theorem calm_dioVdoLow {s t : State} {a0 : _} (h : Calm s t) :
    Calm s (dioVdoLow a0 t) := by
  unfold dioVdoLow
  extract_lets +onlyGivenNames x1
  clear_value x1
  refine Calm.ite ?_ ?_
  · assumption
  · refine Calm.ite ?_ ?_
    · refine calm_State_setIsl ?_
      assumption
    · refine Calm.ite ?_ ?_
      · refine calm_State_setIsl ?_
        assumption
      · assumption

theorem calm_State_fskSilent {s t : State} {a1 : _} (h : Calm s t) :
    Calm s (State.fskSilent t a1) := by
  unfold State.fskSilent
  extract_lets +onlyGivenNames x1
  clear_value x1
  extract_lets +onlyGivenNames x2
  refine Calm.ite ?_ ?_
  · unfold x2
    refine calm_State_aiGoOn ?_
    refine calm_State_aiAbort ?_
    refine calm_State_aiGoOn ?_
    refine calm_State_aiAbort ?_
    assumption
  · assumption

theorem calm_islandLinkLoss {s t : State} {a0 : _} (h : Calm s t) :
    Calm s (islandLinkLoss a0 t) := by
  unfold islandLinkLoss
  extract_lets +onlyGivenNames x1
  clear_value x1
  refine Calm.ite ?_ ?_
  · refine calm_State_fskSilent ?_
    refine calm_State_islandSafe ?_
    refine calm_State_setIsl ?_
    assumption
  · assumption

theorem calm_execIslandLinkLoss {s t : State} {a0 : _} {u : State} (h : Calm s t)
    (e : execIslandLinkLoss a0 t = .next u) : Calm s u := by
  unfold execIslandLinkLoss at e
  injection e with e
  subst e
  refine calm_islandLinkLoss ?_
  assumption

theorem calm_execPwmPeriodStart {s t : State} {a0 : _} {a1 : _} {u : State} (h : Calm s t)
    (e : execPwmPeriodStart a0 a1 t = .next u) : Calm s u := by
  unfold execPwmPeriodStart at e
  injection e with e
  subst e
  refine calm_pwmPeriodStart ?_
  assumption

theorem calm_execDioRetryTimer {s t : State} {a0 : _} {a1 : _} {u : State} (h : Calm s t)
    (e : execDioRetryTimer a0 a1 t = .next u) : Calm s u := by
  unfold execDioRetryTimer at e
  injection e with e
  subst e
  refine calm_dioRetryTimer ?_
  assumption

theorem calm_execDioShortDetect {s t : State} {a0 : _} {a1 : _} {a2 : _} {u : State} (h : Calm s t)
    (e : execDioShortDetect a0 a1 a2 t = .next u) : Calm s u := by
  unfold execDioShortDetect at e
  injection e with e
  subst e
  refine calm_dioShortDetect ?_
  assumption

theorem calm_execDioVdoLow {s t : State} {a0 : _} {u : State} (h : Calm s t)
    (e : execDioVdoLow a0 t = .next u) : Calm s u := by
  unfold execDioVdoLow at e
  injection e with e
  subst e
  refine calm_dioVdoLow ?_
  assumption

theorem calm_execFldRead {s t : State} {u : State} (h : Calm s t)
    (e : execFldRead t = .next u) : Calm s u := by
  unfold execFldRead at e
  injection e with e
  subst e
  refine calm_fldRead ?_
  assumption

theorem calm_execDioOndiagMeasure {s t : State} {a0 : _} {a1 : _} {a2 : _} {u : State} (h : Calm s t)
    (e : execDioOndiagMeasure a0 a1 a2 t = .next u) : Calm s u := by
  unfold execDioOndiagMeasure at e
  injection e with e
  subst e
  refine calm_dioOndiagMeasure ?_
  assumption

theorem calm_execDioGroupOc {s t : State} {a0 : _} {a1 : _} {u : State} (h : Calm s t)
    (e : execDioGroupOc a0 a1 t = .next u) : Calm s u := by
  unfold execDioGroupOc at e
  injection e with e
  subst e
  refine calm_dioGroupOc ?_
  assumption

theorem calm_execIslandFrameApply {s t : State} {a0 : _} {a1 : _} {u : State} (h : Calm s t)
    (e : execIslandFrameApply a0 a1 t = .next u) : Calm s u := by
  unfold execIslandFrameApply at e
  injection e with e
  subst e
  refine calm_islandFrameApply ?_
  assumption

theorem calm_State_aiRise {s t : State} {a1 : _} {a2 : _} {a3 : _} (h : Calm s t) :
    Calm s (State.aiRise t a1 a2 a3) := by
  unfold State.aiRise
  refine Calm.ite ?_ ?_
  · refine calm_State_raise ?_
    assumption
  · assumption

theorem calm_aiParkWindow {s t : State} {a0 : _} {a1 : _} (h : Calm s t) :
    Calm s (aiParkWindow a0 a1 t) := by
  unfold aiParkWindow
  refine Calm.ite ?_ ?_
  · refine calm_State_aiRise ?_
    refine calm_State_setAi ?_
    assumption
  · assumption

theorem calm_execAiParkWindow {s t : State} {a0 : _} {a1 : _} {u : State} (h : Calm s t)
    (e : execAiParkWindow a0 a1 t = .next u) : Calm s u := by
  unfold execAiParkWindow at e
  injection e with e
  subst e
  refine calm_aiParkWindow ?_
  assumption

theorem calm_aiVlpLow {s t : State} {a0 : _} {a1 : _} (h : Calm s t) :
    Calm s (aiVlpLow a0 a1 t) := by
  unfold aiVlpLow
  refine Calm.ite ?_ ?_
  · extract_lets +onlyGivenNames x1
    clear_value x1
    extract_lets +onlyGivenNames x2
    have hx2 : Calm s x2 := ?_
    · clear_value x2
      refine calm_State_aiRise ?_
      refine calm_State_aiRise ?_
      assumption
    · unfold x2
      refine calm_State_setIsl ?_
      assumption
  · assumption

theorem calm_fskCharRx {s t : State} {a0 : _} {a1 : _} {a2 : _} {a3 : _} (h : Calm s t) :
    Calm s (fskCharRx a0 a1 a2 a3 t) := by
  unfold fskCharRx
  split
  · extract_lets +onlyGivenNames x1
    clear_value x1
    refine Calm.ite ?_ ?_
    · extract_lets +onlyGivenNames x2
      have hx2 : Calm s x2 := ?_
      · clear_value x2
        refine calm_State_setOut ?_
        assumption
      · unfold x2
        refine calm_State_outBuf ?_
        assumption
    · assumption
  · assumption

theorem calm_aiSupLimit {s t : State} {a0 : _} {a1 : _} (h : Calm s t) :
    Calm s (aiSupLimit a0 a1 t) := by
  unfold aiSupLimit
  refine Calm.ite ?_ ?_
  · refine calm_State_aiRise ?_
    refine calm_State_setAi ?_
    assumption
  · assumption

theorem calm_fskCarrierDetect {s t : State} {a0 : _} (h : Calm s t) :
    Calm s (fskCarrierDetect a0 t) := by
  unfold fskCarrierDetect
  refine Calm.ite ?_ ?_
  · extract_lets +onlyGivenNames x1
    clear_value x1
    extract_lets +onlyGivenNames x2
    have hx2 : Calm s x2 := ?_
    · clear_value x2
      split
      · refine calm_State_setOut ?_
        assumption
      · assumption
    · unfold x2
      refine calm_State_setAi ?_
      assumption
  · assumption

theorem calm_fskTxEnd {s t : State} {a0 : _} (h : Calm s t) :
    Calm s (fskTxEnd a0 t) := by
  unfold fskTxEnd
  split
  · refine Calm.ite ?_ ?_
    · refine Calm.ite ?_ ?_
      · refine calm_State_aiEnd ?_
        assumption
      · refine Calm.ite ?_ ?_
        · refine calm_State_setOut ?_
          assumption
        · refine calm_State_setOut ?_
          assumption
    · assumption
  · assumption

theorem calm_execFskTxEnd {s t : State} {a0 : _} {u : State} (h : Calm s t)
    (e : execFskTxEnd a0 t = .next u) : Calm s u := by
  unfold execFskTxEnd at e
  injection e with e
  subst e
  refine calm_fskTxEnd ?_
  assumption

theorem calm_execAiVlpLow {s t : State} {a0 : _} {a1 : _} {u : State} (h : Calm s t)
    (e : execAiVlpLow a0 a1 t = .next u) : Calm s u := by
  unfold execAiVlpLow at e
  injection e with e
  subst e
  refine calm_aiVlpLow ?_
  assumption

theorem calm_fldFskXfer {s t : State} (h : Calm s t) :
    Calm s (fldFskXfer t) := by
  unfold fldFskXfer
  refine calm_State_doLong (fun _ u1 hu1 => ?_) ?_
  · refine calm_State_aiStart ?_
    assumption
  · assumption

theorem calm_fldAiCapture {s t : State} (h : Calm s t) :
    Calm s (fldAiCapture t) := by
  unfold fldAiCapture
  refine calm_State_doLong (fun _ u1 hu1 => ?_) ?_
  · refine calm_State_aiStart ?_
    assumption
  · assumption

theorem calm_execFldAiCapture {s t : State} {u : State} (h : Calm s t)
    (e : execFldAiCapture t = .next u) : Calm s u := by
  unfold execFldAiCapture at e
  injection e with e
  subst e
  refine calm_fldAiCapture ?_
  assumption

theorem calm_execFldFskXfer {s t : State} {u : State} (h : Calm s t)
    (e : execFldFskXfer t = .next u) : Calm s u := by
  unfold execFldFskXfer at e
  injection e with e
  subst e
  refine calm_fldFskXfer ?_
  assumption

theorem calm_execFskCharRx {s t : State} {a0 : _} {a1 : _} {a2 : _} {a3 : _} {u : State} (h : Calm s t)
    (e : execFskCharRx a0 a1 a2 a3 t = .next u) : Calm s u := by
  unfold execFskCharRx at e
  injection e with e
  subst e
  refine calm_fskCharRx ?_
  assumption

theorem calm_fskRxTimeout {s t : State} {a0 : _} (h : Calm s t) :
    Calm s (fskRxTimeout a0 t) := by
  unfold fskRxTimeout
  split
  · refine Calm.ite ?_ ?_
    · refine calm_State_aiEnd ?_
      assumption
    · assumption
  · assumption

theorem calm_execFskRxTimeout {s t : State} {a0 : _} {u : State} (h : Calm s t)
    (e : execFskRxTimeout a0 t = .next u) : Calm s u := by
  unfold execFskRxTimeout at e
  injection e with e
  subst e
  refine calm_fskRxTimeout ?_
  assumption

theorem calm_fldAiSyncStatClr {s t : State} {a0 : _} {a1 : _} (h : Calm s t) :
    Calm s (fldAiSyncStatClr a0 a1 t) := by
  unfold fldAiSyncStatClr
  refine Calm.ite ?_ ?_
  · refine calm_State_wr ?_
    refine calm_State_wr ?_
    assumption
  · assumption

theorem calm_execFldAiSyncStatClr {s t : State} {a0 : _} {a1 : _} {u : State} (h : Calm s t)
    (e : execFldAiSyncStatClr a0 a1 t = .next u) : Calm s u := by
  unfold execFldAiSyncStatClr at e
  injection e with e
  subst e
  refine calm_State_arrive (fun u1 hu1 => ?_) ?_
  · refine calm_fldAiSyncStatClr ?_
    assumption
  · assumption

theorem calm_aiOpenLoop {s t : State} {a0 : _} {a1 : _} (h : Calm s t) :
    Calm s (aiOpenLoop a0 a1 t) := by
  unfold aiOpenLoop
  refine Calm.ite ?_ ?_
  · refine calm_State_aiRise ?_
    refine calm_State_setAi ?_
    assumption
  · assumption

theorem calm_execAiOpenLoop {s t : State} {a0 : _} {a1 : _} {u : State} (h : Calm s t)
    (e : execAiOpenLoop a0 a1 t = .next u) : Calm s u := by
  unfold execAiOpenLoop at e
  injection e with e
  subst e
  refine calm_aiOpenLoop ?_
  assumption

theorem calm_runAiSync {s t : State} {a0 : _} (h : Calm s t) :
    Calm s (runAiSync a0 t).1 := by
  refine CalmF.out ?_
  unfold runAiSync
  refine CalmF.ite ?_ ?_
  · refine CalmF.pair ?_
    assumption
  · refine CalmF.ite ?_ ?_
    · refine CalmF.pair ?_
      assumption
    · extract_lets +onlyGivenNames x1
      have hx1 : Calm s x1 := ?_
      · clear_value x1
        refine CalmF.pair ?_
        assumption
      · unfold x1
        refine calm_State_alignEvent ?_
        assumption

theorem calm_execAiSupLimit {s t : State} {a0 : _} {a1 : _} {u : State} (h : Calm s t)
    (e : execAiSupLimit a0 a1 t = .next u) : Calm s u := by
  unfold execAiSupLimit at e
  injection e with e
  subst e
  refine calm_aiSupLimit ?_
  assumption

theorem calm_aiCompliance {s t : State} {a0 : _} {a1 : _} (h : Calm s t) :
    Calm s (aiCompliance a0 a1 t) := by
  unfold aiCompliance
  refine Calm.ite ?_ ?_
  · refine calm_State_aiRise ?_
    refine calm_State_setAi ?_
    assumption
  · assumption

theorem calm_execAiCompliance {s t : State} {a0 : _} {a1 : _} {u : State} (h : Calm s t)
    (e : execAiCompliance a0 a1 t = .next u) : Calm s u := by
  unfold execAiCompliance at e
  injection e with e
  subst e
  refine calm_aiCompliance ?_
  assumption

theorem calm_aiReadbackWindow {s t : State} {a0 : _} {a1 : _} {a2 : _} {a3 : _} {a4 : _} (h : Calm s t) :
    Calm s (aiReadbackWindow a0 a1 a2 a3 a4 t) := by
  unfold aiReadbackWindow
  refine Calm.ite ?_ ?_
  · extract_lets +onlyGivenNames x1
    clear_value x1
    extract_lets +onlyGivenNames x2
    clear_value x2
    extract_lets +onlyGivenNames x3
    clear_value x3
    extract_lets +onlyGivenNames x4
    clear_value x4
    extract_lets +onlyGivenNames x5
    clear_value x5
    extract_lets +onlyGivenNames x6
    clear_value x6
    extract_lets +onlyGivenNames x7
    clear_value x7
    extract_lets +onlyGivenNames x8
    have hx8 : Calm s x8 := ?_
    · clear_value x8
      refine calm_State_aiRise ?_
      assumption
    · unfold x8
      refine calm_State_setAi ?_
      refine calm_State_setIsl ?_
      assumption
  · assumption

theorem calm_fldAiSync {s t : State} (h : Calm s t) :
    Calm s (fldAiSync t) := by
  unfold fldAiSync
  refine calm_State_doShort (fun _ u1 hu1 => ?_) ?_
  · refine calm_runAiSync ?_
    assumption
  · assumption

theorem calm_State_aiCaptureTake {s t : State} {a1 : _} (h : Calm s t) :
    Calm s (State.aiCaptureTake t a1) := by
  unfold State.aiCaptureTake
  split
  · assumption
  · refine Calm.ite ?_ ?_
    · assumption
    · extract_lets +onlyGivenNames x1
      clear_value x1
      extract_lets +onlyGivenNames x2
      clear_value x2
      extract_lets +onlyGivenNames x3
      have hx3 : Calm s x3 := ?_
      · clear_value x3
        extract_lets +onlyGivenNames x4
        clear_value x4
        extract_lets +onlyGivenNames x5
        clear_value x5
        extract_lets +onlyGivenNames x6
        have hx6 : Calm s x6 := ?_
        · clear_value x6
          refine Calm.ite ?_ ?_
          · refine calm_State_aiEnd ?_
            assumption
          · assumption
        · unfold x6
          refine calm_State_setOut ?_
          assumption
      · unfold x3
        refine calm_State_outBuf ?_
        assumption

theorem calm_fskRxEnd {s t : State} {a0 : _} {a1 : _} (h : Calm s t) :
    Calm s (fskRxEnd a0 a1 t) := by
  unfold fskRxEnd
  extract_lets +onlyGivenNames x1
  clear_value x1
  extract_lets +onlyGivenNames x2
  have hx2 : Calm s x2 := ?_
  · clear_value x2
    split
    · refine Calm.ite ?_ ?_
      · refine calm_State_aiEnd ?_
        assumption
      · assumption
    · assumption
  · unfold x2
    refine Calm.ite ?_ ?_
    · refine calm_State_setAi ?_
      assumption
    · assumption

theorem calm_aiResult {s t : State} {a0 : _} {a1 : _} (h : Calm s t) :
    Calm s (aiResult a0 a1 t) := by
  unfold aiResult
  extract_lets +onlyGivenNames x1
  clear_value x1
  extract_lets +onlyGivenNames x2
  clear_value x2
  refine Calm.ite ?_ ?_
  · extract_lets +onlyGivenNames x3
    clear_value x3
    extract_lets +onlyGivenNames x4
    clear_value x4
    extract_lets +onlyGivenNames x5
    have hx5 : Calm s x5 := ?_
    · clear_value x5
      refine calm_State_aiCaptureTake ?_
      refine calm_State_aiRise ?_
      assumption
    · unfold x5
      refine calm_State_setAi ?_
      assumption
  · assumption

theorem calm_execAiResult {s t : State} {a0 : _} {a1 : _} {u : State} (h : Calm s t)
    (e : execAiResult a0 a1 t = .next u) : Calm s u := by
  unfold execAiResult at e
  injection e with e
  subst e
  refine calm_aiResult ?_
  assumption

theorem calm_execAiReadbackWindow {s t : State} {a0 : _} {a1 : _} {a2 : _} {a3 : _} {a4 : _} {u : State} (h : Calm s t)
    (e : execAiReadbackWindow a0 a1 a2 a3 a4 t = .next u) : Calm s u := by
  unfold execAiReadbackWindow at e
  injection e with e
  subst e
  refine calm_aiReadbackWindow ?_
  assumption

theorem calm_execFldAiSync {s t : State} {u : State} (h : Calm s t)
    (e : execFldAiSync t = .next u) : Calm s u := by
  unfold execFldAiSync at e
  injection e with e
  subst e
  refine calm_fldAiSync ?_
  assumption

theorem calm_execFskCarrierDetect {s t : State} {a0 : _} {u : State} (h : Calm s t)
    (e : execFskCarrierDetect a0 t = .next u) : Calm s u := by
  unfold execFskCarrierDetect at e
  injection e with e
  subst e
  refine calm_fskCarrierDetect ?_
  assumption

theorem calm_execFskRxEnd {s t : State} {a0 : _} {a1 : _} {u : State} (h : Calm s t)
    (e : execFskRxEnd a0 a1 t = .next u) : Calm s u := by
  unfold execFskRxEnd at e
  injection e with e
  subst e
  refine calm_fskRxEnd ?_
  assumption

--- --- ---

• Problem to work on
Among the lines above, which ones include the word "CalmF"? Copy them.

• Expected answer
  refine CalmF.out ?_
  refine CalmF.ite ?_ ?_
  · refine CalmF.pair ?_
  · refine CalmF.ite ?_ ?_
    · refine CalmF.pair ?_
        refine CalmF.pair ?_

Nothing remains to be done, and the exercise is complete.